The product management triad
sjohnson@pragmaticmarketing.com
How many product managers do you need? What are their roles in the company? Is product management a support role for sales or marketing communications or development? I'm often asked to contrast product management, product marketing, program management and other titles in a high-tech company. All are poorly understood and are defined differently everywhere I go.
An ideal solution for many companies is the "product management triad."
Some people have a natural affinity for development, others for sales and marketing communications, and others prefer to work on business issues. Finding these three orientations in one person is an almost impossible task. Instead, perhaps we should find three different people with these skills and have them work as a team.
Start with a business-oriented, senior product manager. Make this person a Director, or a Product Line Manager (PLM). Now add a development-oriented Technical Product Manager (TPM) and a sales-oriented Product Marketing Manager (PMM). Have the TPM and the PMM report to the PLM.

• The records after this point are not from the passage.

theorem leastExpo_spec {l : List FVal} (hl : l ≠ []) : leastExpo l ∈ l.map FVal.expo ∧ ∀ v ∈ l, leastExpo l ≤ v.expo := by
  obtain ⟨x, hx⟩ : ∃ x, (l.map FVal.expo).min? = some x := by
    cases h : (l.map FVal.expo).min? with
    | none => exact absurd (List.map_eq_nil_iff.mp (List.min?_eq_none_iff.mp h)) hl
    | some x => exact ⟨x, rfl⟩
  obtain ⟨hmem, hle⟩ := List.min?_eq_some_iff.mp hx
  simp only [leastExpo, hx, Option.getD_some]
  exact ⟨hmem, fun v hv => hle _ (List.mem_map_of_mem hv)⟩

/-- Values in the units of a lower exponent. -/
theorem sum_units_of_le {l : List FVal} {e0 e1 : Int} (h : e0 ≤ e1) (hl : ∀ v ∈ l, ∃ n m e, v = .fin n m e ∧ e1 ≤ e) :
    (l.map (FVal.units e0)).sum = (l.map (FVal.units e1)).sum * 2 ^ (e1 - e0).toNat := by
  rw [← List.sum_map_mul_right]
  refine congrArg List.sum (List.map_congr_left fun v hv => ?_)
  obtain ⟨n, m, e, rfl, he⟩ := hl v hv
  exact toUnits_of_le n m h he

theorem toUnits_natAbs (t : Int) (e e0 : Int) : toUnits (t < 0) t.natAbs e e0 = t * 2 ^ (e - e0).toNat := by
  by_cases ht : t < 0
  · simp [toUnits, ht, abs_of_neg ht]
  · simp [toUnits, ht, abs_of_nonneg (not_lt.mp ht)]

/-! ### Products of a chunk (R104) -/

theorem FVal.mul_eq_none_iff {a b : FVal} (ha : a.isNan = false) (hb : b.isNan = false) :
    FVal.mul a b = none ↔ ∃ n k e, (a, b) = (.inf n, .fin k 0 e) ∨ (a, b) = (.fin k 0 e, .inf n) := by
  cases a <;> cases b <;> simp_all [FVal.mul, FVal.isNan]

theorem FVal.mul_eq_inf_iff {a b : FVal} (s : Bool) : FVal.mul a b = some (.inf s) ↔ ∃ n k, s = (n != k) ∧
    ((a, b) = (.inf n, .inf k) ∨ ∃ m e, m ≠ 0 ∧ ((a, b) = (.inf n, .fin k m e) ∨ (a, b) = (.fin n m e, .inf k))) := by
  constructor
  · intro h
    cases a with
    | nan t => cases h
    | inf n =>
      cases b with
      | nan t => cases h
      | inf k => exact ⟨n, k, by injection h with h; injection h with h; exact h.symm, .inl rfl⟩
      | fin k m e =>
        by_cases hm : m = 0
        · simp [FVal.mul, hm] at h
        · exact ⟨n, k, by simpa [FVal.mul, hm, eq_comm] using h, .inr ⟨m, e, hm, .inl rfl⟩⟩
    | fin n m e =>
      cases b with
      | nan t => cases h
      | inf k =>
        by_cases hm : m = 0
        · simp [FVal.mul, hm] at h
        · exact ⟨n, k, by simpa [FVal.mul, hm, eq_comm] using h, .inr ⟨m, e, hm, .inr rfl⟩⟩
      | fin k b g => cases h
  · rintro ⟨n, k, rfl, h | ⟨m, e, hm, h | h⟩⟩
    · cases h; rfl
    · cases h; exact if_neg hm
    · cases h; exact if_neg hm

/-! ### A chunk into its accumulator (R104) -/

/-- The products of a chunk that are values. -/
def chunkProducts (a b : List FVal) : List FVal := (a.zip b).filterMap fun p => FVal.mul p.1 p.2

theorem mem_chunkProducts {a b : List FVal} {v : FVal} : v ∈ chunkProducts a b ↔ ∃ p ∈ a.zip b, FVal.mul p.1 p.2 = some v :=
  List.mem_filterMap

theorem FVal.isInfOf_iff {n : Bool} {v : FVal} : FVal.isInfOf n v = true ↔ v = .inf n := by
  cases v <;> simp [FVal.isInfOf]

theorem any_isInfOf_iff (a b : List FVal) (s : Bool) :
    (chunkProducts a b).any (FVal.isInfOf s) = true ↔ ∃ p ∈ a.zip b, FVal.mul p.1 p.2 = some (.inf s) := by
  rw [List.any_eq_true, ← mem_chunkProducts]
  simp only [FVal.isInfOf_iff, exists_eq_right]

/-- R104: what a chunk does to its accumulator, by its NaNs, its products without a value and its infinite products. -/
theorem chunkStep_eq (acc : Word) (a b : List FVal) : chunkStep acc a b =
    if isNan32 acc || a.any FVal.isNan || b.any FVal.isNan then (0x7FC00000, {})
    else if ((a.zip b).any fun p => (FVal.mul p.1 p.2).isNone)
        || ((chunkProducts a b).any (FVal.isInfOf false) && (chunkProducts a b).any (FVal.isInfOf true)) then
      (0x7FC00000, { nv := true })
    else w32 (F32.add .nearest (f32 acc) (if (chunkProducts a b).any (FVal.isInfOf false) then .inf false
      else if (chunkProducts a b).any (FVal.isInfOf true) then .inf true else sumFin (chunkProducts a b))) := by
  have hp : ((a.zip b).map fun p => FVal.mul p.1 p.2).filterMap id = chunkProducts a b := by
    rw [List.filterMap_map]
    rfl
  simp only [chunkStep, hp, List.any_map]
  rfl

theorem F32.add_inf (md : RMode) {x : FVal} (s : Bool) (hx : x.isNan = false) :
    F32.add md x (.inf s) = if x = .inf (!s) then (F32.nan, { nv := true }) else (F32.infBits s, {}) := by
  cases x with
  | nan t => simp [FVal.isNan] at hx
  | inf n => cases n <;> cases s <;> rfl
  | fin n m e => rfl

/-! ### Chunks, one after another (R104, R106) -/

theorem chunksInto_append {as bs : List (List FVal)} (h : as.length = bs.length) (a b : List FVal) (acc : Word) (e : Exc) :
    chunksInto (as ++ [a]) (bs ++ [b]) acc e =
      ((chunkStep (chunksInto as bs acc e).1 a b).1, (chunksInto as bs acc e).2.or (chunkStep (chunksInto as bs acc e).1 a b).2) := by
  induction as generalizing bs acc e with
  | nil =>
    obtain rfl : bs = [] := List.length_eq_zero_iff.mp h.symm
    rfl
  | cons x as ih =>
    cases bs with
    | nil => cases h
    | cons y bs => exact ih (Nat.succ_injective h) _ _

theorem groups32_length (k : Nat) (l : List FVal) : (groups32 k l).length = k := by
  induction k generalizing l with
  | zero => rfl
  | succ k ih => simp [groups32, ih]

theorem groups32_getElem? {k c : Nat} (l : List FVal) (h : c < k) : (groups32 k l)[c]? = some ((l.drop (32 * c)).take 32) := by
  induction k generalizing l c with
  | zero => omega
  | succ k ih =>
    cases c with
    | zero => simp [groups32]
    | succ c =>
      rw [groups32, List.getElem?_cons_succ, ih _ (by omega), List.drop_drop, show 32 + 32 * c = 32 * (c + 1) by ring]

end Sys2Proof.Machine
end

section
open Sys2Proof Sys2Proof.Machine
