-- ==== Sys2Proof/Config.lean ====
section
/-! DEFINITION. The fixed parameters of SM3CORE (R6 of `00_scope.md`), those the spec adds by decision
(R8), and the one parameter the spec leaves open, the number of instances.  The counts 64, 56, 32, 16,
8 of R6 (bytes of a block, of a digest, ...) stand as numerals where the spec's pseudocode has them. -/

namespace Sys2Proof

/-- The eight words of the initialization vector `IV[0..7]` (R6, R7).
PRESUMED (log 1): the spec itself takes the digits from general knowledge (G1). -/
def Config.iv0 : Word := 0x7380166F
/-- `IV[1]` (R6). -/
def Config.iv1 : Word := 0x4914B2B9
/-- `IV[2]` (R6). -/
def Config.iv2 : Word := 0x172442D7
/-- `IV[3]` (R6). -/
def Config.iv3 : Word := 0xDA8A0600
/-- `IV[4]` (R6). -/
def Config.iv4 : Word := 0xA96F30BC
/-- `IV[5]` (R6). -/
def Config.iv5 : Word := 0x163138AA
/-- `IV[6]` (R6). -/
def Config.iv6 : Word := 0xE38DEE4D
/-- `IV[7]` (R6). -/
def Config.iv7 : Word := 0xB0FB0E4E

/-- `T_LO`, the base round constant of rounds 0 to 15 (R6, R118). -/
def Config.tLo : Word := 0x79CC4519

/-- `T_HI`, the base round constant of rounds 16 to 63 (R6, R118). -/
def Config.tHi : Word := 0x7A879D8A

/-- `PAD_BYTE`, the first padding byte (R6, R55). -/
def Config.padByte : Byte := 0x80

/-- The largest payload of one UPDATE, `2^LEN_BITS - 1` with `LEN_BITS = 30` (R8, R84, D13). -/
abbrev Config.maxPayload : Nat := 1073741823

/-- `N_INST - 1`, where `N_INST` is the number of independent SM3CORE instances of a system.
The spec leaves it OPEN, "model argument, at least 1" (R8, D9): no value is fixed here (log 9). -/
opaque Config.extraInstances : Nat

/-- `N_INST` (R8): at least 1. -/
def Config.nInst : Nat := Config.extraInstances + 1

end Sys2Proof
end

One company had nine product managers and nine products, one product manager per product. Yet the sales people hated some of the product managers and loved others. The ones that the sales people loved were hated by developers. So we created three product lines with a Product Line Manager for each and then assigned a TPM and PMM to each product line. The result is a complete coverage for each product line. We have one person concentrating on product strategy and the business of the product line, while another works with development to build the best product, and another takes the product message to the channel by working with marcom and the sales force.